A number of senators who oppose the war think that the President’s calculation might just be right, and they have been chary of criticizing his military moves. They were quiescent when the war expanded into Laos because they thought the President had been successful in his arguments about the necessity and efficacy of the Cambodian invasion last year. They were weary. “What can we do?” said one. “We make speeches, demand that the Secretaries of Defense and State testify, pass laws restricting the President’s actions, and on it goes.” The congressional restrictions on the use of ground troops in Laos and Cambodia were considered major actions at the time. “The current restraints imposed by Congress are utterly insufficient to the task,” said Senator J. W. Fulbright in a recent speech. “All they really do is to provide the Administration with an excuse for doing anything and everything that is not explicitly forbidden —and, as we have seen, all it takes to transfer some contemplated military action from the prohibited category to the permissible is a certain agility in semantics and an extraordinary contempt for the constitutional authority of Congress.”

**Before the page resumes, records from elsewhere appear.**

set_option maxRecDepth 100000 in
/-- MESH.BUMP of a mapped header, of an address that is no multiple of 128, and by helper lanes. -/
theorem witness_bumps :
    (∃ c, Executes (saddr 0x401000 base) c (.meshBump false (.s 4) (.s 0)) ∧ (∃ l ∈ c.lanes, (c.grp.lane l).helper = false) ∧
      c.grp.sPair 0 % 128 = 0 ∧ okThen (lanePath (if inWindow ((c.grp.sPair 0 + 16) % 2 ^ 64) then (saddr 0x401000 base).drainFifo c.t c.g
          else (saddr 0x401000 base).drainGroup c.t c.g) c .atomic (c.lanes.headD 0) ((c.grp.sPair 0 + 16) % 2 ^ 64) 4)
        (fun _ ps io => !io && here c .atomic (c.lanes.headD 0) ps)) ∧
    (∃ c, Executes (saddr 0x401040 base) c (.meshBump false (.s 4) (.s 0)) ∧ c.grp.sPair 0 % 128 ≠ 0) ∧
    (∃ c, Executes (inGroup (fun G => G.mapLanes (List.range 32) (fun _ L => { L with helper := true })) base) c
      (.meshBump false (.s 4) (.s 0)) ∧ ∀ l ∈ c.lanes, (c.grp.lane l).helper = true) :=
  ⟨exists_exec (by decide +kernel), exists_exec (by decide +kernel), exists_exec (by decide +kernel)⟩

/-- A ray that meets a box in one point, at tmin, and one that misses it; a hit of TRIT's conditions on its edge. -/
theorem witness_rays : ((2 : Int) * 1 ≤ 2 ∧ (2 : Int) ≤ 2 * 1 ∧ (4 : Int) * 1 ≤ 0 * 1 + 2 * 2 ∧ (0 : Int) * 1 + 2 * 2 ≤ 4 * 1) ∧
    (∀ p q : Int, 0 < q → ¬((0 : Int) * q ≤ p ∧ p ≤ 1 * q ∧ 4 * q ≤ 0 * q + p * 2)) := by
  refine ⟨by decide, fun p q hq h => by omega⟩

/-! ## The raster unit and the engines -/

set_option maxRecDepth 100000 in
/-- RAST.TRI and RAST.RATE of an address that is no multiple of 64, and of a render state of zeros (one rate tile). -/
theorem witness_raster_words :
    (∀ i ∈ [Instr.rastTri false (.s 0) (.v 2), .rastRate false (.s 0) (.v 2)], ∃ c, Executes (saddr 0x401020 solo) c i ∧
      ¬(c.grp.sPair 0 % 64 = 0 ∧ canonical (c.grp.sPair 0) = true ∧ c.grp.sPair 0 < windowBase)) ∧
    (∃ c u bs, Executes (saddr 0x401000 solo) c (.rastTri false (.s 0) (.v 2)) ∧ c.grp.sPair 0 = 0x401000 ∧
      readLane (saddr 0x401000 solo) (saddr 0x401000 solo) c (c.lanes.headD 0) (c.grp.sPair 0) 64 = .val u bs ∧ leValue bs = 0) ∧
    (∃ c u bs, Executes (saddr 0x401000 solo) c (.rastRate false (.s 0) (.v 2)) ∧ c.storers = [0] ∧
      readLane (saddr 0x401000 solo) (saddr 0x401000 solo) c (c.lanes.headD 0) (c.grp.sPair 0) 64 = .val u bs ∧ leValue bs = 0 ∧
      passes (lanePath u c .write 0 ((0 + (c.grp.blockVal (c.grp.lane 0) (.v 2) 0).toNat) % 2 ^ 64) 1) .write c = true ∧
      ∀ l ∈ c.lanes, (c.grp.blockVal (c.grp.lane l) (.v 2) 1).toNat ≤ 6 ∧ (c.grp.blockVal (c.grp.lane l) (.v 2) 0).toNat < 1) := by
  refine ⟨?_, ?_, ?_⟩
  · have h : [Instr.rastTri false (.s 0) (.v 2), .rastRate false (.s 0) (.v 2)].all (fun i => can (saddr 0x401020 solo) i fun c =>
        decide (¬(c.grp.sPair 0 % 64 = 0 ∧ canonical (c.grp.sPair 0) = true ∧ c.grp.sPair 0 < windowBase))) = true := by decide +kernel
    exact fun i hi => exists_exec (List.all_eq_true.1 h i hi)
  · obtain ⟨c, he, h0, h1⟩ := exists_exec (s := saddr 0x401000 solo) (i := .rastTri false (.s 0) (.v 2)) (P := fun c =>
      c.grp.sPair 0 = 0x401000 ∧ valThen (readLane (saddr 0x401000 solo) (saddr 0x401000 solo) c (c.lanes.headD 0) (c.grp.sPair 0) 64)
        (fun _ bs => leValue bs == 0) = true) (by decide +kernel)
    obtain ⟨u, bs, hv, hr⟩ := val_then h1
    exact ⟨c, u, bs, he, h0, hv, beq_iff_eq.1 hr⟩
  · obtain ⟨c, he, h0, h1, h2⟩ := exists_exec (s := saddr 0x401000 solo) (i := .rastRate false (.s 0) (.v 2)) (P := fun c =>
      c.storers = [0] ∧ valThen (readLane (saddr 0x401000 solo) (saddr 0x401000 solo) c (c.lanes.headD 0) (c.grp.sPair 0) 64)
        (fun u bs => leValue bs == 0 &&
          passes (lanePath u c .write 0 ((0 + (c.grp.blockVal (c.grp.lane 0) (.v 2) 0).toNat) % 2 ^ 64) 1) .write c) = true ∧
      ∀ l ∈ c.lanes, (c.grp.blockVal (c.grp.lane l) (.v 2) 1).toNat ≤ 6 ∧ (c.grp.blockVal (c.grp.lane l) (.v 2) 0).toNat < 1)
      (by decide +kernel)
    obtain ⟨u, bs, hv, hr⟩ := val_then h1
    simp only [Bool.and_eq_true, beq_iff_eq] at hr
    exact ⟨c, u, bs, he, h0, hv, hr.1, hr.2, h2⟩

set_option maxRecDepth 100000 in
/-- A render state with a reserved bit set, and RAST.RATE of a lane with code 7. -/
theorem witness_raster_traps :
    (∃ c u bs, Executes (saddr 0x401000 (solo.writePhys 0x401002 [1])) c (.rastTri false (.s 0) (.v 2)) ∧
      readLane (saddr 0x401000 (solo.writePhys 0x401002 [1])) (saddr 0x401000 (solo.writePhys 0x401002 [1])) c (c.lanes.headD 0)
        0x401000 64 = .val u bs ∧ leValue bs / 2 ^ 16 % 2 ^ 112 ≠ 0 ∧ c.grp.handlers.length ≤ c.level) ∧
    (∃ c u bs, Executes (vset 3 (fun _ => 7) (saddr 0x401000 solo)) c (.rastRate false (.s 0) (.v 2)) ∧
      readLane (vset 3 (fun _ => 7) (saddr 0x401000 solo)) (vset 3 (fun _ => 7) (saddr 0x401000 solo)) c (c.lanes.headD 0) 0x401000 64 =
        .val u bs ∧ leValue bs = 0 ∧ c.grp.handlers.length ≤ c.level ∧
      c.lanes.filter (fun l => decide (6 < (c.grp.blockVal (c.grp.lane l) (.v 2) 1).toNat)) = [0]) := by
  refine ⟨?_, ?_⟩
  · obtain ⟨c, he, h1, h2⟩ := exists_exec (s := saddr 0x401000 (solo.writePhys 0x401002 [1])) (i := .rastTri false (.s 0) (.v 2))
      (P := fun c => valThen (readLane (saddr 0x401000 (solo.writePhys 0x401002 [1])) (saddr 0x401000 (solo.writePhys 0x401002 [1])) c
        (c.lanes.headD 0) 0x401000 64) (fun _ bs => leValue bs / 2 ^ 16 % 2 ^ 112 != 0) = true ∧ c.grp.handlers.length ≤ c.level)
      (by decide +kernel)
    obtain ⟨u, bs, hv, hr⟩ := val_then h1
    exact ⟨c, u, bs, he, hv, by simpa using hr, h2⟩
  · obtain ⟨c, he, h1, h2⟩ := exists_exec (s := vset 3 (fun _ => 7) (saddr 0x401000 solo)) (i := .rastRate false (.s 0) (.v 2))
      (P := fun c => valThen (readLane (vset 3 (fun _ => 7) (saddr 0x401000 solo)) (vset 3 (fun _ => 7) (saddr 0x401000 solo)) c
        (c.lanes.headD 0) 0x401000 64) (fun _ bs => leValue bs == 0) = true ∧ c.grp.handlers.length ≤ c.level ∧
        c.lanes.filter (fun l => decide (6 < (c.grp.blockVal (c.grp.lane l) (.v 2) 1).toNat)) = [0]) (by decide +kernel)
    obtain ⟨u, bs, hv, hr⟩ := val_then h1
    exact ⟨c, u, bs, he, hv, beq_iff_eq.1 hr, h2⟩

/-- The registers of the triangle (0, 0), (4, 0), (0, 4) at depth 0, with a tag. -/
def corner : List Word := [0, 0, 0, 0x40800000, 0, 0, 0, 0x40800000, 0, 7]

/-- With those in v0 to v9 of every lane. -/
def cornered : State := corner.zipIdx.foldl (fun s e => vset e.2 (fun _ => e.1) s) base

set_option maxRecDepth 100000 in
/-- A lane's triangle that is taken, and one of zero area; two triangles on either side of an edge, and a point within it. -/
theorem witness_triangles :
    (∃ c, cornered.issuer = some c ∧ (Tab.get? cornered.cores c.team.pcore).isSome = true ∧ (c.grp.lane 0).helper = false ∧
      (List.range 10).map (c.grp.blockVal (c.grp.lane 0) (.v 0)) = corner) ∧
    has (triOf corner) (fun t => t.area == 2 ^ 20) = true ∧
    (∃ c, base.issuer = some c ∧ (List.range 10).map (c.grp.blockVal (c.grp.lane 0) (.v 2)) = List.replicate 10 0) ∧
    (∀ t, triOf (List.replicate 10 0) = some t → t.area = 0) ∧
    (let t : Tri := ⟨(0, 0), (4, 0), (0, 4), []⟩; let u : Tri := ⟨(4, 0), (0, 0), (0, -4), []⟩
      0 < t.area ∧ 0 < u.area ∧ edge (0, 0) (4, 0) (2, 0) = 0 ∧ (0 : Int) < 1 ∧ (1 : Int) < 2 ∧
      (2 : Int) * (2 - 0) = 1 * (4 - 0) ∧ (2 : Int) * (0 - 0) = 1 * (0 - 0)) := by
  refine ⟨exists_ctx (by decide +kernel), by decide +kernel, exists_ctx (by decide +kernel), ?_, by decide +kernel⟩
  intro t ht
  have h : (triOf (List.replicate 10 0)).all (fun t => t.area == 0) = true := by decide +kernel
  rw [ht] at h
  simpa using h

/-- With an accepted triangle on core 0, of a render state that shades nothing (depth test never) or everything at 0x402000. -/
def accepted (state : Nat) (token : Option Nat) : State :=
  base.modCore 0 fun k => { k with raster := [⟨900, 1, 2, BitVec.ofNat 512 state, 0x401000, corner, token⟩] }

The more informed opponents of the war here fear that the President miscalculates the danger of the military maneuvers which the Administration says are to hasten and secure the withdrawal. They fear, too, that he may become trapped in his pattern of escalating and withdrawing at the same time, unable in the end to stop fighting. Every once in a while, President Johnson asked the Joint Chiefs of Staff what they would like to be doing in Indochina that they were not then permitted to do. The list: bomb Cambodia (begun, spring of 1969, and continuing); invade Cambodia (done, spring of 1970); invade Laos (done, by proxy); bomb all military targets in North Vietnam; invade north of the demilitarized zone; mine Haiphong Harbor. The assumption is that Mr. Nixon has been going down the list not so much to “win” the war as to prove to Hanoi that while he is withdrawing troops, he can’t be pushed around. The danger is that Hanoi will decide it can’t be either.
“Fully informed”
The cocoon of unreality in which Washington can wrap itself was demonstrated earlier this year, when American and South Vietnamese troops assembled at the Laotian border, and the government imposed a news blackout on what it was all about. One day in early February, during the “embargo” on the maneuvers in Indochina, the press briefings at the Pentagon, the State Department, and the White House provided the following illuminations:
The Pentagon. The regular 11 a.m. briefing was held in a studio on the ground floor of the Pentagon. The studio is past a long series of public information offices, one of which has a sign in it which says DYNAMIC SECURITY. Jerry Friedheim, the Deputy Assistant Secretary of Defense for Public Information, announced that on the following day Secretary Laird would meet with participants in a Senate youth program. He also informed the reporters that a general who deals with health and environment was testifying that day before the Senate Small Business Committee, and that some Air Force personnel had come to the briefing to tell the reporters all about the Air Force’s traffic-safety program.
The reporters were shown a film of “gunship operations” on the Ho Chi Minh Trail. “Does this show an airborne interrogation chamber?” one of the reporters asked. Laughter. The reference was to reports that Vietnamese captives are interrogated while aboard helicopters, and occasionally tossed out. The color film, taken at night, showed the explosions when the bombs hit the earth. The technical quality of the film was greatly admired.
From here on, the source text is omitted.